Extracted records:
________________

/-- Replaces the engine's state. -/
def Dev.setTbl (d : Dev) (f : TblEng → TblEng) : Dev := { d with tbl := f d.tbl }

/-- The matching slot of a bucket. -/
def Dev.matchIn (d : Dev) (b : Nat) (m : Match) : Option (Place × Entry) :=
  ((List.range 4).find? fun i => ((d.tbl.slots.look? (4 * b + i)).map m.hits).getD false).bind fun i =>
    (d.tbl.slots.look? (4 * b + i)).map fun e => (.slot (4 * b + i), e)

/-- The matching entry of the overflow store. -/
def Dev.matchOvf (d : Dev) (m : Match) : Option (Place × Entry) :=
  (d.tbl.ovf.first? fun _ e => m.hits e).map fun c => (.ovf c.1, c.2)

/-- A bucket fails its ECC check (R143). -/
def Dev.bucketFailed (d : Dev) (b : Nat) : Bool := (d.tbl.failed.look? b).isSome

/-- The search of R143, with the number of failed buckets it read. -/
def Dev.search (d : Dev) (m : Match) : Option (Place × Entry) × Nat :=
  match d.candidates m with
  | none => (none, 0)
  | some (a, b) =>
    if d.bucketFailed a then (none, 1)
    else
      match d.matchIn a m with
      | some r => (some r, 0)
      | none =>
        let spill := d.tbl.spill.getD a 0
        if spill.testBit 0 && d.bucketFailed b then (none, 1)
        else
          match (if spill.testBit 0 then d.matchIn b m else none) with
          | some r => (some r, 0)
          | none => (if spill.testBit 1 then d.matchOvf m else none, 0)

/-- The entry a match finds. -/
def Dev.findEntry (d : Dev) (m : Match) : Option (Place × Entry) := (d.search m).1

/-- Stores an entry at its place. -/
def Dev.putEntry (d : Dev) (p : Place) (e : Entry) : Dev :=
  match p with
  | .slot k => (d.setTbl fun x => { x with slots := x.slots.put k e }).slotWritten k
  | .ovf k => d.setTbl fun x => { x with ovf := x.ovf.put k e }

/-- Clears VALID at a place; the spill flags stay (R142). -/
def Dev.dropEntry (d : Dev) (p : Place) : Dev :=
  match p with
  | .slot k => (d.setTbl fun x => { x with slots := x.slots.erase k }).slotWritten k
  | .ovf k => d.setTbl fun x => { x with ovf := x.ovf.erase k }

/-- Entries of a table, of a function toward its quota, and of a function in the overflow store (R141, R157). -/
def Dev.descUsed (d : Dev) (n : Nat) : Nat :=
  (d.tbl.slots.countP fun _ e => e.table == n) + d.tbl.ovf.countP fun _ e => e.table == n
def quotaKind (n : Nat) : Bool := n ≠ 2 && n ≠ 3
def Dev.funcEntries (d : Dev) (f : Nat) : Nat :=
  (d.tbl.slots.countP fun _ e => e.fn == f && quotaKind e.table) + d.tbl.ovf.countP fun _ e => e.fn == f && quotaKind e.table
def Dev.funcOvf (d : Dev) (f : Nat) : Nat := d.tbl.ovf.countP fun _ e => e.fn == f

/-- The first free slot of a bucket; a failed one offers none to a learn (log entry 25). -/
def Dev.freeSlot (d : Dev) (b : Nat) : Option Nat :=
  if d.bucketFailed b then none
  else ((List.range 4).map (4 * b + ·)).find? fun k => (d.tbl.slots.look? k).isNone

/-- Sets a spill flag of a bucket. -/
def Dev.setSpill (d : Dev) (b bit : Nat) : Dev :=
  (d.setTbl fun x => { x with spill := x.spill.put b (x.spill.getD b 0 ||| 2 ^ bit) }).slotWritten (4 * b)

/-- The first free place of the overflow store. -/
def Dev.ovfFree (d : Dev) : Nat := ((List.range (d.tbl.ovf.size + 1)).find? fun k => (d.tbl.ovf.look? k).isNone).getD d.tbl.ovf.size

/-- Zeroes a failed bucket, as a host write to it does (R143). -/
def Dev.healBucket (d : Dev) (b : Nat) : Dev :=
  if d.bucketFailed b then
    (d.setTbl fun x => { x with slots := x.slots.keep fun k _ => k / 4 != b, spill := x.spill.erase b, failed := x.failed.erase b }).bucketsWritten
      [b]
  else d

________________

[What is expected]
Retype every entry, keeping each character as it was.

[Result for this exercise]
/-- Replaces the engine's state. -/
def Dev.setTbl (d : Dev) (f : TblEng → TblEng) : Dev := { d with tbl := f d.tbl }

/-- The matching slot of a bucket. -/
def Dev.matchIn (d : Dev) (b : Nat) (m : Match) : Option (Place × Entry) :=
  ((List.range 4).find? fun i => ((d.tbl.slots.look? (4 * b + i)).map m.hits).getD false).bind fun i =>
    (d.tbl.slots.look? (4 * b + i)).map fun e => (.slot (4 * b + i), e)

/-- The matching entry of the overflow store. -/
def Dev.matchOvf (d : Dev) (m : Match) : Option (Place × Entry) :=
  (d.tbl.ovf.first? fun _ e => m.hits e).map fun c => (.ovf c.1, c.2)

/-- A bucket fails its ECC check (R143). -/
def Dev.bucketFailed (d : Dev) (b : Nat) : Bool := (d.tbl.failed.look? b).isSome

/-- The search of R143, with the number of failed buckets it read. -/
def Dev.search (d : Dev) (m : Match) : Option (Place × Entry) × Nat :=
  match d.candidates m with
  | none => (none, 0)
  | some (a, b) =>
    if d.bucketFailed a then (none, 1)
    else
      match d.matchIn a m with
      | some r => (some r, 0)
      | none =>
        let spill := d.tbl.spill.getD a 0
        if spill.testBit 0 && d.bucketFailed b then (none, 1)
        else
          match (if spill.testBit 0 then d.matchIn b m else none) with
          | some r => (some r, 0)
          | none => (if spill.testBit 1 then d.matchOvf m else none, 0)

/-- The entry a match finds. -/
def Dev.findEntry (d : Dev) (m : Match) : Option (Place × Entry) := (d.search m).1

/-- Stores an entry at its place. -/
def Dev.putEntry (d : Dev) (p : Place) (e : Entry) : Dev :=
  match p with
  | .slot k => (d.setTbl fun x => { x with slots := x.slots.put k e }).slotWritten k
  | .ovf k => d.setTbl fun x => { x with ovf := x.ovf.put k e }

/-- Clears VALID at a place; the spill flags stay (R142). -/
def Dev.dropEntry (d : Dev) (p : Place) : Dev :=
  match p with
  | .slot k => (d.setTbl fun x => { x with slots := x.slots.erase k }).slotWritten k
  | .ovf k => d.setTbl fun x => { x with ovf := x.ovf.erase k }

/-- Entries of a table, of a function toward its quota, and of a function in the overflow store (R141, R157). -/
def Dev.descUsed (d : Dev) (n : Nat) : Nat :=
  (d.tbl.slots.countP fun _ e => e.table == n) + d.tbl.ovf.countP fun _ e => e.table == n
def quotaKind (n : Nat) : Bool := n ≠ 2 && n ≠ 3
def Dev.funcEntries (d : Dev) (f : Nat) : Nat :=
  (d.tbl.slots.countP fun _ e => e.fn == f && quotaKind e.table) + d.tbl.ovf.countP fun _ e => e.fn == f && quotaKind e.table
def Dev.funcOvf (d : Dev) (f : Nat) : Nat := d.tbl.ovf.countP fun _ e => e.fn == f

/-- The first free slot of a bucket; a failed one offers none to a learn (log entry 25). -/
def Dev.freeSlot (d : Dev) (b : Nat) : Option Nat :=
  if d.bucketFailed b then none
  else ((List.range 4).map (4 * b + ·)).find? fun k => (d.tbl.slots.look? k).isNone

/-- Sets a spill flag of a bucket. -/
def Dev.setSpill (d : Dev) (b bit : Nat) : Dev :=
  (d.setTbl fun x => { x with spill := x.spill.put b (x.spill.getD b 0 ||| 2 ^ bit) }).slotWritten (4 * b)

/-- The first free place of the overflow store. -/
def Dev.ovfFree (d : Dev) : Nat := ((List.range (d.tbl.ovf.size + 1)).find? fun k => (d.tbl.ovf.look? k).isNone).getD d.tbl.ovf.size

/-- Zeroes a failed bucket, as a host write to it does (R143). -/
def Dev.healBucket (d : Dev) (b : Nat) : Dev :=
  if d.bucketFailed b then
    (d.setTbl fun x => { x with slots := x.slots.keep fun k _ => k / 4 != b, spill := x.spill.erase b, failed := x.failed.erase b }).bucketsWritten
      [b]
  else d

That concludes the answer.